Так и живем с Сережкой-то. На него опекунские получаю. По закону. Говорила вам, вроде, раньше-то за него родственница отвечала да заболела, вот передала заботу. Не чужой уж, лет десять в одной квартире обитаем.

Встаю утречком, на двоих завтрак готовлю. Ему ж самому-то не справиться — инвалид второй группы. С детства. Он здоровяк, а словно дитя неразумное. Но помогает мне, чем может, старается. Полы подметет, вымоет. Мусор вынести — его забота без напоминаний даже. На даче-то тоже дел по горло. Недавно, вон, картошку выкопали. Крупная уродилась. Высушим, вот, перевезем в банку.

Хороший он, Сережка-то, не злобный. Недавно кричит из своей комнаты: «Мам!». Забылся, видно, что померла мать-то. Жалко мне его. Сил нет, как жалко. А здоровьюшко меня подводит. И давление, и ноги… А сколько бумаг заполнить надо, чтоб за Сережкины денежки отчитаться перед собесом. Ой-ей! Там каждая копейка под присмотром. Молва людская тоже не щадит. Достается мне крепко, мам, пап. Говорят, мол, пригрела инвалида из-за выгоды. Разве станешь каждому объяснять, что на тот свет ничего-то не прихватишь?! Нагими пришли, без всего и уйдем. Даже оставить наследство некому — нет уж у меня никого. Сестра только. Так далеко она…
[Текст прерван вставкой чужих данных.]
/-! ### `State.withIntEnable` -/

@[simp] theorem withIntEnable_bootMode (s : State) (v : Byte) : (s.withIntEnable v).bootMode = s.bootMode := rfl
@[simp] theorem withIntEnable_intFlag (s : State) (v : Byte) : (s.withIntEnable v).intFlag = s.intFlag := rfl
@[simp] theorem withIntEnable_intEnable (s : State) (v : Byte) : (s.withIntEnable v).intEnable = v := rfl
@[simp] theorem withIntEnable_dmg (s : State) (v : Byte) : (s.withIntEnable v).dmg = s.dmg := rfl
@[simp] theorem withIntEnable_ovl (s : State) (v : Byte) : (s.withIntEnable v).ovl = s.ovl := rfl
@[simp] theorem withIntEnable_wram (s : State) (v : Byte) : (s.withIntEnable v).wram = s.wram := rfl
@[simp] theorem withIntEnable_echo (s : State) (v : Byte) : (s.withIntEnable v).echo = s.echo := rfl
@[simp] theorem withIntEnable_scr (s : State) (v : Byte) : (s.withIntEnable v).scr = s.scr := rfl
@[simp] theorem withIntEnable_zp (s : State) (v : Byte) : (s.withIntEnable v).zp = s.zp := rfl
@[simp] theorem withIntEnable_reg (s : State) (v : Byte) : (s.withIntEnable v).reg = s.reg := rfl
@[simp] theorem withIntEnable_cart (s : State) (v : Byte) : (s.withIntEnable v).cart = s.cart := rfl
@[simp] theorem withIntEnable_log (s : State) (v : Byte) : (s.withIntEnable v).log = s.log := rfl
@[simp] theorem withIntEnable_bus (s : State) (v : Byte) : (s.withIntEnable v).bus = s.bus := rfl
@[simp] theorem withIntEnable_irq (s : State) (v : Byte) : (s.withIntEnable v).irq = s.irq := rfl
@[simp] theorem withIntEnable_host (s : State) (v : Byte) : (s.withIntEnable v).host = s.host := rfl
@[simp] theorem withIntEnable_responses (s : State) (v : Byte) : (s.withIntEnable v).responses = s.responses := rfl
@[simp] theorem withIntEnable_calls (s : State) (v : Byte) : (s.withIntEnable v).calls = s.calls := rfl
@[simp] theorem withIntEnable_sched (s : State) (v : Byte) : (s.withIntEnable v).sched = s.sched := rfl
@[simp] theorem withIntEnable_turns (s : State) (v : Byte) : (s.withIntEnable v).turns = s.turns := rfl
@[simp] theorem withIntEnable_issuer (s : State) (v : Byte) : (s.withIntEnable v).issuer = s.issuer := rfl
@[simp] theorem withIntEnable_answers (s : State) (v : Byte) : (s.withIntEnable v).answers = s.answers := rfl
@[simp] theorem withIntEnable_draws (s : State) (v : Byte) : (s.withIntEnable v).draws = s.draws := rfl
@[simp] theorem withIntEnable_store (s : State) (v : Byte) (x : Store) : (s.withIntEnable v).store x = s.store x := by cases x <;> rfl
@[simp] theorem withIntEnable_byteAt (s : State) (v : Byte) (x : Store) (i : Nat) : (s.withIntEnable v).byteAt x i = s.byteAt x i := by simp [State.byteAt]
@[simp] theorem withIntEnable_port (s : State) (v : Byte) (p : Port) : (s.withIntEnable v).port p = s.port p := by cases p <;> rfl
@[simp] theorem withIntEnable_binding (s : State) (v : Byte) (a : Addr) : (s.withIntEnable v).binding a = s.binding a := rfl

/-! ### `State.withDmg` -/

@[simp] theorem withDmg_bootMode (s : State) (v : Byte) : (s.withDmg v).bootMode = s.bootMode := rfl
@[simp] theorem withDmg_intFlag (s : State) (v : Byte) : (s.withDmg v).intFlag = s.intFlag := rfl
@[simp] theorem withDmg_intEnable (s : State) (v : Byte) : (s.withDmg v).intEnable = s.intEnable := rfl
@[simp] theorem withDmg_dmg (s : State) (v : Byte) : (s.withDmg v).dmg = v := rfl
@[simp] theorem withDmg_ovl (s : State) (v : Byte) : (s.withDmg v).ovl = s.ovl := rfl
@[simp] theorem withDmg_wram (s : State) (v : Byte) : (s.withDmg v).wram = s.wram := rfl
@[simp] theorem withDmg_echo (s : State) (v : Byte) : (s.withDmg v).echo = s.echo := rfl
@[simp] theorem withDmg_scr (s : State) (v : Byte) : (s.withDmg v).scr = s.scr := rfl
@[simp] theorem withDmg_zp (s : State) (v : Byte) : (s.withDmg v).zp = s.zp := rfl
@[simp] theorem withDmg_reg (s : State) (v : Byte) : (s.withDmg v).reg = s.reg := rfl
@[simp] theorem withDmg_cart (s : State) (v : Byte) : (s.withDmg v).cart = s.cart := rfl
@[simp] theorem withDmg_log (s : State) (v : Byte) : (s.withDmg v).log = s.log := rfl
@[simp] theorem withDmg_bus (s : State) (v : Byte) : (s.withDmg v).bus = s.bus := rfl
@[simp] theorem withDmg_irq (s : State) (v : Byte) : (s.withDmg v).irq = s.irq := rfl
@[simp] theorem withDmg_host (s : State) (v : Byte) : (s.withDmg v).host = s.host := rfl
@[simp] theorem withDmg_responses (s : State) (v : Byte) : (s.withDmg v).responses = s.responses := rfl
@[simp] theorem withDmg_calls (s : State) (v : Byte) : (s.withDmg v).calls = s.calls := rfl
@[simp] theorem withDmg_sched (s : State) (v : Byte) : (s.withDmg v).sched = s.sched := rfl
@[simp] theorem withDmg_turns (s : State) (v : Byte) : (s.withDmg v).turns = s.turns := rfl
@[simp] theorem withDmg_issuer (s : State) (v : Byte) : (s.withDmg v).issuer = s.issuer := rfl
@[simp] theorem withDmg_answers (s : State) (v : Byte) : (s.withDmg v).answers = s.answers := rfl
@[simp] theorem withDmg_draws (s : State) (v : Byte) : (s.withDmg v).draws = s.draws := rfl
@[simp] theorem withDmg_store (s : State) (v : Byte) (x : Store) : (s.withDmg v).store x = s.store x := by cases x <;> rfl
@[simp] theorem withDmg_byteAt (s : State) (v : Byte) (x : Store) (i : Nat) : (s.withDmg v).byteAt x i = s.byteAt x i := by simp [State.byteAt]
@[simp] theorem withDmg_port (s : State) (v : Byte) (p : Port) : (s.withDmg v).port p = s.port p := by cases p <;> rfl
@[simp] theorem withDmg_binding (s : State) (v : Byte) (a : Addr) : (s.withDmg v).binding a = s.binding a := rfl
Как бы сейчас, мам, твоих песен послушать вживую! Я их сама пою часто. Соберу гостей, так же, как ты, пирогами их потчую. И поем. Нельзя ж горевать все время, так и сгинуть можно. На кого тогда Сережка останется?!

Смотрите-ка, солнце за тучу спряталось. Не иначе дождь соберется. Вот, поговорила с вами и легко стало, будто камень с души упал. И не муторно уж. Толи вы меня пожалели, горести развеяли, то ли землица родная помогла. Не тревожьтесь, приду скоро — оградку до ума довести. Пойду. Сережка ждет, да Маська.